RECORDS:
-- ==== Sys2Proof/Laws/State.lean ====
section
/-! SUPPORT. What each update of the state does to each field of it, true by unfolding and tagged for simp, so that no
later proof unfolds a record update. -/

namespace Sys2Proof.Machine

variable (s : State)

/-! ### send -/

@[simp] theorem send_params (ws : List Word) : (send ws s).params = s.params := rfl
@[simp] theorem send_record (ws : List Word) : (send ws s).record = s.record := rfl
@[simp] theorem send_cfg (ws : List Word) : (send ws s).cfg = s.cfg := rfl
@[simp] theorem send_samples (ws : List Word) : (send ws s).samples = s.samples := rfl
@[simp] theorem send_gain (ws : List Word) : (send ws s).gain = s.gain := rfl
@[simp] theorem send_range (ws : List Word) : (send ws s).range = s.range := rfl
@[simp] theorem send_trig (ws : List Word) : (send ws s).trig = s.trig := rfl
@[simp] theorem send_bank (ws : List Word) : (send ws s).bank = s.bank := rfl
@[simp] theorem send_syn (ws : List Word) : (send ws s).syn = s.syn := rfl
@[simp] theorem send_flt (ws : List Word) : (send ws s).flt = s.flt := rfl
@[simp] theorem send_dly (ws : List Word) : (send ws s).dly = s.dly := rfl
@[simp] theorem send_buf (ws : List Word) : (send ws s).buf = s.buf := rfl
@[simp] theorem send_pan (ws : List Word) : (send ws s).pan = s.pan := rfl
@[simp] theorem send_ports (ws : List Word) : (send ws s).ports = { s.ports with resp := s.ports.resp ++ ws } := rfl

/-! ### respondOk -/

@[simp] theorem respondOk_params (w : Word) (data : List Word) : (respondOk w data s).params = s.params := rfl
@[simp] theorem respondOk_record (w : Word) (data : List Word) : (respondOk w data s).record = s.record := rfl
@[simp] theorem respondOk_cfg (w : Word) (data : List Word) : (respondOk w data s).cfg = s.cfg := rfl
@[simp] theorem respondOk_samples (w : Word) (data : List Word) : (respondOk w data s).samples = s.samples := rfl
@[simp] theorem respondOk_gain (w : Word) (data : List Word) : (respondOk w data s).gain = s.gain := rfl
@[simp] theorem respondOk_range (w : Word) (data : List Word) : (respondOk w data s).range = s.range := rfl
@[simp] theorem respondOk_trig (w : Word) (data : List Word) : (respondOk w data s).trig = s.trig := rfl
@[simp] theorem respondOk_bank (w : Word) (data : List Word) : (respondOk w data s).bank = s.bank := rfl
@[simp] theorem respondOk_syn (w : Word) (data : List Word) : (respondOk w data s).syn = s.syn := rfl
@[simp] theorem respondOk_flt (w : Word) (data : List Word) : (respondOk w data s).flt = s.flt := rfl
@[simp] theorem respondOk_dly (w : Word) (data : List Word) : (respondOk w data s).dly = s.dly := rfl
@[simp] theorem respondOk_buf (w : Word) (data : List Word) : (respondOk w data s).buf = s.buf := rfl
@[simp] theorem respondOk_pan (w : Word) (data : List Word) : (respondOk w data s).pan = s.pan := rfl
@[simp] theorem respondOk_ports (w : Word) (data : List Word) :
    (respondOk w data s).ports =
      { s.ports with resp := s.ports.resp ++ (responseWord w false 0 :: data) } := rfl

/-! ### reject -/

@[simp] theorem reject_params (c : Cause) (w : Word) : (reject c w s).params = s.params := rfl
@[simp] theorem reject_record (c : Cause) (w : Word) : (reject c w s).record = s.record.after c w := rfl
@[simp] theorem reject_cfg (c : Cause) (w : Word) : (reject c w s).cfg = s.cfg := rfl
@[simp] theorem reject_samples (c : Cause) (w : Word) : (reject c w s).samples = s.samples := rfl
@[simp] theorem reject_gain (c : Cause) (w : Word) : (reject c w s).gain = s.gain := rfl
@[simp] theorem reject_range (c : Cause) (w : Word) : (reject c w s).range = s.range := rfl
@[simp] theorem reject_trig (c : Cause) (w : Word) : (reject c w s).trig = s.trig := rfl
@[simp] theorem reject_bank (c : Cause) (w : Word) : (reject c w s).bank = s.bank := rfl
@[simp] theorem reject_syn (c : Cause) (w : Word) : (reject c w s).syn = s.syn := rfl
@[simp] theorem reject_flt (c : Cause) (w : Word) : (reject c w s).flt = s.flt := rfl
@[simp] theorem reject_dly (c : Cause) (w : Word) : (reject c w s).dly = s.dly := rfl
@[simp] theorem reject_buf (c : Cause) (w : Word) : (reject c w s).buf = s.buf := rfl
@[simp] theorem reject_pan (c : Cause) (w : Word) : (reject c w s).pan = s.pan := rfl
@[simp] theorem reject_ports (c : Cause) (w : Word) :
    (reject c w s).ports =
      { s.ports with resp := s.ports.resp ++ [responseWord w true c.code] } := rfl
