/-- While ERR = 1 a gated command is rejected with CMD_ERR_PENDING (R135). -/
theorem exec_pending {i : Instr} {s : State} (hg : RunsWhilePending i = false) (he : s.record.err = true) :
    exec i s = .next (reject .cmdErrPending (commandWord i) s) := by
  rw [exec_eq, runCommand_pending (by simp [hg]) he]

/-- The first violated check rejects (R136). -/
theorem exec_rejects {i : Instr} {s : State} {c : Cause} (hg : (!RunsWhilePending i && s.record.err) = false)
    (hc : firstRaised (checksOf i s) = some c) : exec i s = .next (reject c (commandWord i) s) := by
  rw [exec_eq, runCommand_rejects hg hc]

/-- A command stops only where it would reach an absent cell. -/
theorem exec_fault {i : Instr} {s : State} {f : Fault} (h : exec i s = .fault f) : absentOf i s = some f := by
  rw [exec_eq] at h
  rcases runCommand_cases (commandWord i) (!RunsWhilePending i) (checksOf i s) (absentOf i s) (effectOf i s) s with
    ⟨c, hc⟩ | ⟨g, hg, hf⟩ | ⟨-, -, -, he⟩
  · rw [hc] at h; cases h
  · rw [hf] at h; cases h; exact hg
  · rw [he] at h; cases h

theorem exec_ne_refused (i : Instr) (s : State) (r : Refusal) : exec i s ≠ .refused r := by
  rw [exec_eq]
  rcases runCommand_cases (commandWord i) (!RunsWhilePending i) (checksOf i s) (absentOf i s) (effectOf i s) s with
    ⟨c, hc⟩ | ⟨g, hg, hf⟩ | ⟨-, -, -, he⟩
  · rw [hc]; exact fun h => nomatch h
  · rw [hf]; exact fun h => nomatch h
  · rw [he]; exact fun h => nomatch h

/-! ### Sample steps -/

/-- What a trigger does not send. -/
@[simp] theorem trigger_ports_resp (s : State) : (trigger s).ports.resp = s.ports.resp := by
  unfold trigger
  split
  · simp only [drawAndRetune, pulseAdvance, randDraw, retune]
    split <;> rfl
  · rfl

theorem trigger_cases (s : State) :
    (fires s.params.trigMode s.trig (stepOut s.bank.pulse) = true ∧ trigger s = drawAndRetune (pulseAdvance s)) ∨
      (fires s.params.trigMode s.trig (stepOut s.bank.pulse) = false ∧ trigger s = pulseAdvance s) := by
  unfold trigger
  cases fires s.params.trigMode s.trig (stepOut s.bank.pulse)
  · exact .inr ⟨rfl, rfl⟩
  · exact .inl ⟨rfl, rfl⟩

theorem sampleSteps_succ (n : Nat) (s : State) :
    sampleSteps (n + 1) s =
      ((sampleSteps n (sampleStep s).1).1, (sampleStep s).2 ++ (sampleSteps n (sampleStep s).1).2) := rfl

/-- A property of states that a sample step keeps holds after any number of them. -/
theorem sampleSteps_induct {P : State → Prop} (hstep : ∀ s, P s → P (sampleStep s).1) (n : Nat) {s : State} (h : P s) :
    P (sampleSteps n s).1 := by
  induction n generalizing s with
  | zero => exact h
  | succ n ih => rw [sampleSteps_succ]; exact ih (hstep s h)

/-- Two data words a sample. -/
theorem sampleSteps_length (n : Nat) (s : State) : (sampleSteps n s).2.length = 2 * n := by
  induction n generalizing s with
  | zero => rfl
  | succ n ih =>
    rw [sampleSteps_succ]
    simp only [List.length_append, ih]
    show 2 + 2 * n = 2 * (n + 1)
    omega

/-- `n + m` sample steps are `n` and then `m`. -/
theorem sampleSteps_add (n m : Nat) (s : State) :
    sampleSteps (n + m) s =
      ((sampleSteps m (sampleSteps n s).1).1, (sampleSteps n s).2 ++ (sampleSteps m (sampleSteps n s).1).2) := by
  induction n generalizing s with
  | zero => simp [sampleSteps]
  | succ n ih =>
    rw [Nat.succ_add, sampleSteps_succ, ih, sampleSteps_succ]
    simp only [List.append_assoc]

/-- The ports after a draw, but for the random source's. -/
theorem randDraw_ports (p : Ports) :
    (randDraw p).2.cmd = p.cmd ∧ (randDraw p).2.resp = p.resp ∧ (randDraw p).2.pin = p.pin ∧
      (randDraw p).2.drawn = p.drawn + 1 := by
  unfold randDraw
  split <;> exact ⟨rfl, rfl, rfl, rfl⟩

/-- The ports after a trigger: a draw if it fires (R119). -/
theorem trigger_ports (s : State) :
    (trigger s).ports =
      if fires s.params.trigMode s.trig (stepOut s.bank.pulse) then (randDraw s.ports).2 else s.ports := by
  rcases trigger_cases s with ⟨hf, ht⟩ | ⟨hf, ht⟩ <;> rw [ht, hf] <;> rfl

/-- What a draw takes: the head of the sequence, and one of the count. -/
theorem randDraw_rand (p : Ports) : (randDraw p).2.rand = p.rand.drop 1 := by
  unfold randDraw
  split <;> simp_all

EXERCISE OBJECTIVE:
Each line from the top of the records through the one with "ws s).trig = s.trig := rfl" should be returned exactly. Leave out everything else.

RESPONSE FOR THIS EXERCISE:
-- ==== Sys2Proof/Laws/State.lean ====
section
/-! SUPPORT. What each update of the state does to each field of it, true by unfolding and tagged for simp, so that no
later proof unfolds a record update. -/

namespace Sys2Proof.Machine

variable (s : State)

/-! ### send -/

@[simp] theorem send_params (ws : List Word) : (send ws s).params = s.params := rfl
@[simp] theorem send_record (ws : List Word) : (send ws s).record = s.record := rfl
@[simp] theorem send_cfg (ws : List Word) : (send ws s).cfg = s.cfg := rfl
@[simp] theorem send_samples (ws : List Word) : (send ws s).samples = s.samples := rfl
@[simp] theorem send_gain (ws : List Word) : (send ws s).gain = s.gain := rfl
@[simp] theorem send_range (ws : List Word) : (send ws s).range = s.range := rfl
@[simp] theorem send_trig (ws : List Word) : (send ws s).trig = s.trig := rfl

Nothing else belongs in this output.